The gravel road ended at the harbour, where a boat awaited. I just noticed that a bug photobombed this photo (directly over the boardwalk and where the mountaintop meets the sky). This reminds me that the bugs in Newfoundland are extremely aggressive bloodsuckers and so strong insect repellant is recommended.

For the duration of the 30-minute boat ride, beautiful scenery flashed past.

There were many good photo opps. I would highly recommend the boat ride, even for those who are not able to or do not wish to do the hike.

We saw several waterfalls including this one.

We arrived at the end of the fjord, climbed out of the boat and the difficult part of our day began -- a 12 km round-trip hike through challenging terrain that took us up 450 m, where we would see the iconic view of the "fjord."

For me it was helpful that Bontours described the hike as having 3 stages. "The first [stage] is a gentle hike, passing through a giant meadow, and up through the forest as we slowly gain elevation." It quickly became apparent why navigation skills were required to hike this on one's own as the trail was not always obvious.

From Bontours: "The second [stage] begins with crossing river beds which, depending on the recent rainfall levels, may have running water. Prepare to get your feet wet. From here the terrain gets steadily more and more steep as we continue to wind our way through the forest. We rest beneath a waterfall for a good break before we continue."

One of the riverbed crossings.

Sometimes I was like, "Are we even on a trail?"

Bontours: "The last stage is a steep climb and while it is relatively short, it is often the hardest part of the day. As hands and feet scramble to find a hold, we make our way up the rock face." For this part of the trail, I used my hands frequently, sometimes to pull myself up very large boulders, sometimes to grab roots and trees to pull me up and forward. Below is our fearless guide, Brad. Brad was a lot of fun.

Bontours: "Finally we emerge on to a rocky clearing and are immediately rewarded with one of the most stunning views you can find on the east coast of North America. The valley of Western Brook Pond opens up below you. The winding fjord and it’s steep cliffs provide the backdrop as life seems to stand still for a moment. You catch your breath and settle in for lunch. It’s all downhill from here."

At the top Brad offered to take as many photos of us as we wanted. Since he was so familiar with the hike, he had recommendations for where to pose. This pose made me nervous and reminded me of the time I had dangled me feet off of Half Dome, just for a photo.

This photo made our 2019 holiday card!

There was so much water at the top.

Because the weather was perfect Brad encouraged frolicking in the ultra-oligotrophic (low in nutrients, oxygen-rich) water.

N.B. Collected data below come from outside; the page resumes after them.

theorem State.putLine_wf {who : OutWho} {dom : Domain} {a : Nat} {ws : List TWord} {t : State} (h : s.mem.wf = true)
    (e : s.putLine who dom a ws = some t) : t.mem.wf = true := by
  unfold State.putLine at e
  split at e
  · cases e; simp [h]
  split at e
  · cases e
  split at e
  · cases e
  split at e
  · cases e; exact State.wholeLine_wf _ _ _ h
  split at e
  · cases e
  · cases e
    exact foldl_wf (fun s i hs => by simp [hs]) _ (by simpa using foldl_wf (fun s x hs => State.replaceWord_wf _ _ _ _ hs) _ h)

theorem State.moveOne_wf {who : Nat → OutWho} {m : Move} {i : Nat} (h : s.mem.wf = true) :
    (s.moveOne who m i).2.mem.wf = true ∧ ∀ t, (s.moveOne who m i).1 = some t → t.mem.wf = true := by
  have h1 : ∀ (o : Option (List TWord)) (t : State), t.mem.wf = true →
      (match (o, t) with
        | (none, s) => ((none, s) : Option State × State)
        | (some ws, s) => (s.putLine (who i) m.ddom (m.dst.toNat + 64 * i) ws, s)).2.mem.wf = true ∧
      ∀ u, (match (o, t) with
        | (none, s) => ((none, s) : Option State × State)
        | (some ws, s) => (s.putLine (who i) m.ddom (m.dst.toNat + 64 * i) ws, s)).1 = some u → u.mem.wf = true := by
    intro o t ht
    cases o with
    | none => exact ⟨ht, fun u e => by cases e⟩
    | some ws => exact ⟨ht, fun u e => State.putLine_wf ht e⟩
  unfold State.moveOne
  cases m.data with
  | some bs => dsimp only; exact ⟨h, fun u e => State.putLine_wf h e⟩
  | none =>
    have h2 := State.moveLine_wf m.sdom (m.src.toNat + 64 * i) m.deftag h
    dsimp only
    generalize s.moveLine m.sdom (m.src.toNat + 64 * i) m.deftag = q at h2 ⊢
    obtain ⟨o, t⟩ := q
    exact h1 o t h2

theorem State.moveLines_wf {who : Nat → OutWho} {m : Move} : ∀ (n i : Nat) {s : State}, s.mem.wf = true →
    (s.moveLines who m i n).1.mem.wf = true
  | 0, _, _, h => h
  | n + 1, i, s, h => by
    have h1 := State.moveOne_wf (who := who) (m := m) (i := i) h
    unfold State.moveLines
    split
    · rename_i e; rw [e] at h1; exact State.moveLines_wf n (i + 1) (h1.2 _ rfl)
    · rename_i e; rw [e] at h1; exact h1.1

@[simp] theorem State.endMove_wf (p : Proc) (slot : BitVec 2) (x : Option Nat) (hw : s.mem.wf = true) :
    (s.endMove p slot x).mem.wf = true := by simp [State.endMove, hw]

@[simp] theorem State.runMove_wf (p : Proc) (slot : BitVec 2) (m : Move) (h : s.mem.wf = true) : (s.runMove p slot m).mem.wf = true := by
  simp [State.runMove, State.moveLines_wf _ _ h]

@[simp] theorem State.stepMove_wf (p : Proc) (slot : BitVec 2) (m : Move) (h : s.mem.wf = true) : (s.stepMove p slot m).mem.wf = true := by
  have h1 := State.moveOne_wf (who := .move p (s.core p).gen slot) (m := m) (i := m.next) h
  unfold State.stepMove
  split
  · rename_i e; rw [e] at h1; simp [h1.2 _ rfl]
  · rename_i e; rw [e] at h1; exact State.endMove_wf _ _ _ h1.1

@[simp] theorem State.flushMoves_wf (p : Proc) (path : Nat) (h : s.mem.wf = true) : (s.flushMoves p path).mem.wf = true := by
  unfold State.flushMoves; exact foldl_wf (fun s x hs => by split <;> simp [hs]) _ h

@[simp] theorem State.noteStore_wf (p : Proc) (fa : Nat) (hw : s.mem.wf = true) : (s.noteStore p fa).mem.wf = true := by
  unfold State.noteStore; (try dsimp only); (repeat' split) <;> simp (maxDischargeDepth := 30) [*]

@[simp] theorem State.beforeWrite_wf (p : Proc) (fa : Nat)
    (hw : s.mem.wf = true) : (s.beforeWrite p fa).mem.wf = true := by
  unfold State.beforeWrite; first
    | simp (maxDischargeDepth := 30) [*]

@[simp] theorem State.coreLoad_wf (p : Proc) (fa : Nat) (hw : s.mem.wf = true) : (s.coreLoad p fa).1.mem.wf = true := by
  unfold State.coreLoad; (repeat' split) <;> simp (maxDischargeDepth := 30) [*]

/-! ### Narrow -/

/-! ### LoadStore -/

/-! ### Stream -/

@[simp] theorem State.takeWord_wf (p : Proc) (q : Port) (hw : s.mem.wf = true) : (s.takeWord p q).mem.wf = true := by
  unfold State.takeWord; (try dsimp only); (repeat' split) <;> simp (maxDischargeDepth := 30) [*]

theorem State.pullOne_wf {p : Proc} {q : Port} {t : State} (h : s.mem.wf = true) (e : s.pullOne p q = some t) :
    t.mem.wf = true := by
  unfold State.pullOne at e
  dsimp only at e
  split at e
  · cases e; simp [h]
  · cases e

theorem State.pullPort_wf (p : Proc) (q : Port) : ∀ (n : Nat) {s : State}, s.mem.wf = true → (s.pullPort p q n).mem.wf = true
  | 0, _, h => h
  | n + 1, s, h => by
    unfold State.pullPort
    split
    · exact h
    · rename_i e; exact State.pullPort_wf p q n (State.pullOne_wf h e)

@[simp] theorem State.pull_wf (p : Proc) (h : s.mem.wf = true) : (s.pull p).mem.wf = true :=
  foldl_wf (fun _ q hs => State.pullPort_wf p q _ hs) _ h

@[simp] theorem State.sendWord_wf (p : Proc) (q : Port) (w : TWord)
    (hw : s.mem.wf = true) : (s.sendWord p q w).mem.wf = true := by
  unfold State.sendWord; (try dsimp only); (repeat' split) <;> simp (maxDischargeDepth := 30) [*]

/-! ### Sync -/

@[simp] theorem State.syncWrite_wf (who : Option Proc) (fa : Nat) (w : TWord)
    (hw : s.mem.wf = true) : (s.syncWrite who fa w).mem.wf = true := by
  unfold State.syncWrite; first
    | simp (maxDischargeDepth := 30) [*]

@[simp] theorem State.syncReply_wf (r : SyncReq) (x : Reply)
    (hw : s.mem.wf = true) : (s.syncReply r x).mem.wf = true := by
  unfold State.syncReply; (try dsimp only); first
    | simp (maxDischargeDepth := 30) [*]

@[simp] theorem State.syncError_wf (r : SyncReq) (cause : Nat)
    (hw : s.mem.wf = true) : (s.syncError r cause).mem.wf = true := by
  unfold State.syncError; first
    | simp (maxDischargeDepth := 30) [*]

@[simp] theorem State.tallyOp_wf (r : SyncReq) (up : Bool) (hw : s.mem.wf = true) : (s.tallyOp r up).mem.wf = true := by
  unfold State.tallyOp; (try dsimp only); (repeat' split) <;> simp (maxDischargeDepth := 30) [*]

theorem State.addWaiter_wf {r : SyncReq} {k : WaitKind} {t : State} (h : s.mem.wf = true) (e : s.addWaiter r k = some t) :
    t.mem.wf = true := by
  unfold State.addWaiter at e
  dsimp only at e
  repeat' split at e
  all_goals first | (cases e; done) | (cases e; simp [h])

@[simp] theorem State.tallyWait_wf (r : SyncReq) (h : s.mem.wf = true) : (s.tallyWait r).mem.wf = true := by
  unfold State.tallyWait
  repeat' split
  · simp [h]
  · rename_i e; exact State.addWaiter_wf h e
  · simp [h]

@[simp] theorem State.closeRound_wf (fa : Nat) (b : Barrier) (h : s.mem.wf = true) : (s.closeRound fa b).1.mem.wf = true := by
  unfold State.closeRound; dsimp only
  split <;> exact foldl_wf (fun s w hs => by simp [hs]) _ (by simp [h])

@[simp] theorem State.closeRounds_wf (fa : Nat) : ∀ (n : Nat) {s : State} (b : Barrier), s.mem.wf = true →
    (s.closeRounds fa b n).1.mem.wf = true
  | 0, _, _, h => h
  | n + 1, s, b, h => by
    unfold State.closeRounds
    dsimp only
    split
    · exact State.closeRounds_wf fa n _ (by simp [h])
    · exact h

@[simp] theorem State.lockOp_wf (r : SyncReq) (waits : Bool) (h : s.mem.wf = true) : (s.lockOp r waits).mem.wf = true := by
  unfold State.lockOp; dsimp only
  repeat' split
  all_goals first
    | simp [h]
    | (rename_i e; simp [State.addWaiter_wf h e])

@[simp] theorem State.unlockOp_wf (r : SyncReq) (hw : s.mem.wf = true) : (s.unlockOp r).mem.wf = true := by
  unfold State.unlockOp; (try dsimp only); (repeat' split) <;> simp (maxDischargeDepth := 30) [*]

@[simp] theorem State.abandon_wf (fa : Nat) (idx : Nat) (h : s.mem.wf = true) : (s.abandon fa idx).mem.wf = true := by
  unfold State.abandon; dsimp only
  split
  · exact State.postDom_wf _ _ _ _ _ (foldl_wf (fun s w hs => by simp [hs]) _ (by simp (maxDischargeDepth := 30) [h]))
  · exact h

@[simp] theorem State.fenceDrop_wf (p : Proc) (hw : s.mem.wf = true) : (s.fenceDrop p).mem.wf = true := by
  unfold State.fenceDrop; (try dsimp only); (repeat' split) <;> simp (maxDischargeDepth := 30) [*]

/-! ### Engine -/

@[simp] theorem State.driftEvents_wf (c : CoreId) (e : BitVec 2) (counter : Nat) (old new limit : Word)
    (hw : s.mem.wf = true) : (s.driftEvents c e counter old new limit).mem.wf = true := by
  unfold State.driftEvents; (repeat' split) <;> first
    | (simp (maxDischargeDepth := 30) [*]; done)
    | with_reducible assumption
    | with_reducible refine foldl_wf (fun _ _ hs => ?_) _ ?_ <;> simp (maxDischargeDepth := 30) [*]

@[simp] theorem State.drift_wf (p : Proc) (e : BitVec 2) (g g' : Engine)
    (hw : s.mem.wf = true) : (s.drift p e g g').mem.wf = true := by
  unfold State.drift; (try dsimp only); (repeat' split) <;> simp (maxDischargeDepth := 30) [*]

@[simp] theorem State.engRead_wf (op : EngOp) : ∀ (n k : Nat) {s : State}, s.mem.wf = true → (s.engRead op k n).2.mem.wf = true
  | 0, _, _, h => h
  | n + 1, k, s, h => by
    unfold State.engRead; dsimp only
    exact State.engRead_wf op n (k + 1) (by split <;> simp [h])

@[simp] theorem State.readRun_wf (op : EngOp) (d : Desc) (f : Fmt) (n base off : Nat) : ∀ (fuel : Nat) {s : State}
    (ws : List TWord), s.mem.wf = true → (s.readRun op d f n base off ws fuel).2.mem.wf = true
  | 0, _, _, h => h
  | fuel + 1, s, ws, h => by
    unfold State.readRun; dsimp only
    split
    · split
      · exact State.readRun_wf op d f n base off fuel _ (State.engRead_wf op _ _ h)
      · split
        · exact h
        · exact State.readRun_wf op d f n base off fuel _ (State.engRead_wf op _ _ h)
    · exact h

@[simp] theorem State.runDot_wf (p : Proc) (f : EdotF) (op : EngOp) (g : Engine) (h : s.mem.wf = true) :
    (s.runDot p f op g).s.mem.wf = true := by
  unfold State.runDot; dsimp only
  (repeat' split) <;> simp only [endFail] <;> simp (maxDischargeDepth := 30) [h]

@[simp] theorem State.engWrite_wf (p : Proc) (k : Nat) (ws : List TWord) (h : s.mem.wf = true) :
    (s.engWrite p k ws).mem.wf = true := by
  unfold State.engWrite
  exact foldl_wf (fun s x hs => by split <;> simp (maxDischargeDepth := 30) [hs]) _ h

@[simp] theorem State.spoil_wf : ∀ (ws : List TWord) {s : State}, s.mem.wf = true → (s.spoil ws).2.mem.wf = true
  | [], _, h => h
  | _ :: ws, s, h => by
    unfold State.spoil; dsimp only
    exact State.spoil_wf ws (by simp [h])

theorem spoiled_wf (o : Prop) [Decidable o] (ws : List TWord) (h : s.mem.wf = true) :
    ((if o then s.spoil ws else (ws, s)) : List TWord × State).2.mem.wf = true := by
  split <;> simp [h]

Brad even encouraged us to drink the water without filtering it. This went against everything I had been taught, growing up backpacking in the Sierras where giardia is not uncommon. To make his point, Brad put his water bottle under one of the cascades and then drank from it. One by one the other hikers followed suit. I reluctantly did the same and filled my water bottle with the purest water. The water truly was delicious, and as I drank it I wondered if I might be very sick in a few days.

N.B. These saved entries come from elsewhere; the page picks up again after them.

theorem stays_fpOp {p : Proc} {f : FpF} {ops : Core → List TWord} {want res : Tag} {op : Core → Word × FFlags} :
    Stays s (fpOp p f ops want res op s) := stays_issue fun s => by dsimp only; split <;> simp

theorem stays_fp1 {p : Proc} {f : FpF} {want res : Tag} {op : Word → Word × FFlags} : Stays s (fp1 p f want res op s) :=
  stays_fpOp

theorem stays_fp2 {p : Proc} {f : FpF} {want res : Tag} {op : Word → Word → Word × FFlags} : Stays s (fp2 p f want res op s) :=
  stays_fpOp

/-! ### Loads, stores and atomics -/

@[simp] theorem State.guarded_sendReq (p : Proc) (d : Desc) (seg : BitVec 3) (off : Int) (fa : Nat) (posted : Bool) (op : MemOp) :
    (s.sendReq p d seg off fa posted op).guarded = s.guarded := by
  unfold State.sendReq; dsimp only; split <;> simp

theorem guards_loadBody {p : Proc} {i : Instr} {f : MemF} {disp : Int} {size : Nat} {need : Need} {op : MemOp}
    {done : Nat → Bool → TWord → State → Body} (h : ∀ fa lost w, Guards (done fa lost w)) :
    Guards (loadBody p i f disp size need op done) := by
  intro s
  unfold loadBody
  split
  · rfl
  split
  · rfl
  next off pl _ =>
  have hload := s.guarded_coreLoad p pl.fa
  split
  · split <;> next e => rw [e] at hload; rw [h]; exact hload
  · simp

theorem guards_ldDone {p : Proc} {f : MemF} {fa : Nat} {w : TWord} : Guards (ldDone p f fa w) := fun s => by simp [ldDone]

theorem guards_ldcDone {p : Proc} {f : MemF} {fa : Nat} {w : TWord} : Guards (ldcDone p f fa w) := fun s => by
  unfold ldcDone; dsimp only; split <;> simp

theorem guards_ldsubDone {p : Proc} {f : MemF} {fa : Nat} {lost : Bool} {w : TWord} : Guards (ldsubDone p f fa lost w) :=
  fun s => by simp [ldsubDone]

theorem guards_storeBody {p : Proc} {i : Instr} {f : MemF} {disp : Int} {n : Nat} : Guards (storeBody p i f disp n) := by
  intro s
  unfold storeBody localStore
  dsimp only
  (repeat' split) <;> simp

theorem guards_tasDone {p : Proc} {f : MemF} {fa : Nat} {old : TWord} {z : Bool} : Guards (tasDone p f fa old z) :=
  fun s => by simp [tasDone]

theorem guards_tasBody {p : Proc} {f : MemF} : Guards (tasBody p f) := by
  intro s
  unfold tasBody
  split
  · rfl
  split
  · rfl
  next off pl _ =>
  have htas := (s.beforeWrite p pl.fa).guarded_homeTas p pl.fa .core .stored
  rw [State.guarded_beforeWrite] at htas
  split
  · rfl
  split
  · split
    · rfl
    · split <;> next e => rw [e] at htas; simpa [guards_tasDone _] using htas
  · simp

theorem guards_scondDone {p : Proc} {f : MemF} {ok : Bool} : Guards (scondDone p f ok) := fun s => by simp [scondDone]

theorem guards_scondBody {p : Proc} {f : MemF} : Guards (scondBody p f) := by
  intro s
  unfold scondBody
  dsimp only
  split
  · rfl
  split
  · rfl
  next off pl _ =>
  have hcond := (s.beforeWrite p pl.fa).guarded_homeScond p pl.fa ((s.core p).reg (scondRs f)) .core .stored
  rw [State.guarded_beforeWrite] at hcond
  split
  · rfl
  split
  · split
    · rfl
    · split <;> next e => rw [e] at hcond; simpa [guards_scondDone _] using hcond
  · simp
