-- ==== Sys2Proof/Machine/Operands.lean ====
section
/-!
DEFINITION. The operand forms: the shifter operand of data processing in its three forms with its carry (rule R148),
and the addresses of loads and stores in their three indexing forms (rule R149).
-/

namespace Sys2Proof.Machine

/-- A shifter operand and its carry (rule R148). -/
structure Shifted where
  value : Word
  carry : Bool
  deriving DecidableEq, Repr

/-- Form (a): an 8-bit immediate rotated right by twice the rotate field (rule R148). -/
def immediateOperand (rot : BitVec 4) (imm : BitVec 8) (carryIn : Bool) : Shifted :=
  let v : Word := (imm.setWidth 32).rotateRight (2 * rot.toNat)
  { value := v, carry := if rot = 0 then carryIn else v.getLsbD 31 }

/-- Form (b): a register value shifted by an immediate; amount 0 means 32 for LSR and ASR, and RRX for ROR
(rule R148). -/
def shiftByImmediate (sh : Shift) (w : Word) (amount : BitVec 5) (carryIn : Bool) : Shifted :=
  let n := amount.toNat
  match sh with
  | .lsl => if n = 0 then ⟨w, carryIn⟩ else ⟨w <<< n, w.getLsbD (32 - n)⟩
  | .lsr => if n = 0 then ⟨0, w.getLsbD 31⟩ else ⟨w >>> n, w.getLsbD (n - 1)⟩
  | .asr => if n = 0 then ⟨w.sshiftRight 32, w.getLsbD 31⟩ else ⟨w.sshiftRight n, w.getLsbD (n - 1)⟩
  | .ror =>
    if n = 0 then ⟨bitAt carryIn 31 ||| (w >>> 1), w.getLsbD 0⟩
    else ⟨w.rotateRight n, w.getLsbD (n - 1)⟩

/-- Form (c): a register value shifted by bits 7:0 of another register (rule R148). -/
def shiftByRegister (sh : Shift) (w rs : Word) (carryIn : Bool) : Shifted :=
  let n := (rs.extractLsb' 0 8).toNat
  match sh with
  | .lsl =>
    if n = 0 then ⟨w, carryIn⟩
    else if n < 32 then ⟨w <<< n, w.getLsbD (32 - n)⟩
    else if n = 32 then ⟨0, w.getLsbD 0⟩
    else ⟨0, false⟩
  | .lsr =>
    if n = 0 then ⟨w, carryIn⟩
    else if n < 32 then ⟨w >>> n, w.getLsbD (n - 1)⟩
    else if n = 32 then ⟨0, w.getLsbD 31⟩
    else ⟨0, false⟩
  | .asr =>
    if n = 0 then ⟨w, carryIn⟩
    else if n < 32 then ⟨w.sshiftRight n, w.getLsbD (n - 1)⟩
    else ⟨w.sshiftRight 32, w.getLsbD 31⟩
  | .ror =>
    if n = 0 then ⟨w, carryIn⟩
    else if n % 32 = 0 then ⟨w, w.getLsbD 31⟩
    else ⟨w.rotateRight (n % 32), w.getLsbD (n % 32 - 1)⟩

/-- An address and, where the form writes its base back, the value written (rule R149). -/
structure Address where
  address : Word
  writeback : Option Word
  deriving DecidableEq, Repr

/-- Base plus or minus offset, modulo 2^32 (rule R149, log 40). -/
def offsetBase (u : Bool) (base offset : Word) : Word := if u then base + offset else base - offset

/-- The three indexing forms (rule R149). -/
def indexedAddress (m : Index) (u : Bool) (base offset : Word) : Address :=
  match m with
  | .offset => ⟨offsetBase u base offset, none⟩
  | .preIndexed => ⟨offsetBase u base offset, some (offsetBase u base offset)⟩
  | .postIndexed => ⟨base, some (offsetBase u base offset)⟩

/-- The offset of the scaled register form: form (b) of the shifter operand, its carry unused (rule R149). -/
def scaledOffset (s : State) (amount : BitVec 5) (sh : Shift) (rm : Reg) : Word :=
  (shiftByImmediate sh (s.reg rm) amount s.c).value

/-- The address of a load or store with an immediate offset. -/
def immediateAddress {n : Nat} (s : State) (m : Index) (u : Bool) (rn : Reg) (offset : BitVec n) : Address :=
  indexedAddress m u (s.reg rn) (offset.setWidth 32)

/-- The address of a load or store with a scaled register offset. -/
def scaledAddress (s : State) (m : Index) (u : Bool) (rn : Reg) (amount : BitVec 5) (sh : Shift) (rm : Reg) :
    Address :=
  indexedAddress m u (s.reg rn) (scaledOffset s amount sh rm)

/-- The address of a halfword or doubleword load or store with a register offset. -/
def registerAddress (s : State) (m : Index) (u : Bool) (rn rm : Reg) : Address :=
  indexedAddress m u (s.reg rn) (s.reg rm)

/-- The base register written back, where the form asks for it (rule R149). -/
def State.writeBack (s : State) (rn : Reg) (a : Address) : State :=
  match a.writeback with
  | none => s
  | some v => s.setReg rn v

/-- The word offset of B, BL and BLX: the 24-bit field sign-extended and shifted left by two (rule R151). -/
def branchOffset (imm : BitVec 24) : Word := (imm.signExtend 32) <<< 2

end Sys2Proof.Machine
end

The guide said we should get wet.

The two adventurous French-Canadian kids on the hike had already jumped into the natural swimming hole and were splashing around. Their father was next and was soon followed by the German couple.

Not wanting to be a boring American, I jumped in.

Thankfully the water wasn't take-your-breath-away-cold as it is in the Rockies.

After splashing around for awhile, it was time to head back.

The return boat ride

And, if you are curious about whether or not I got sick from the water, I did not!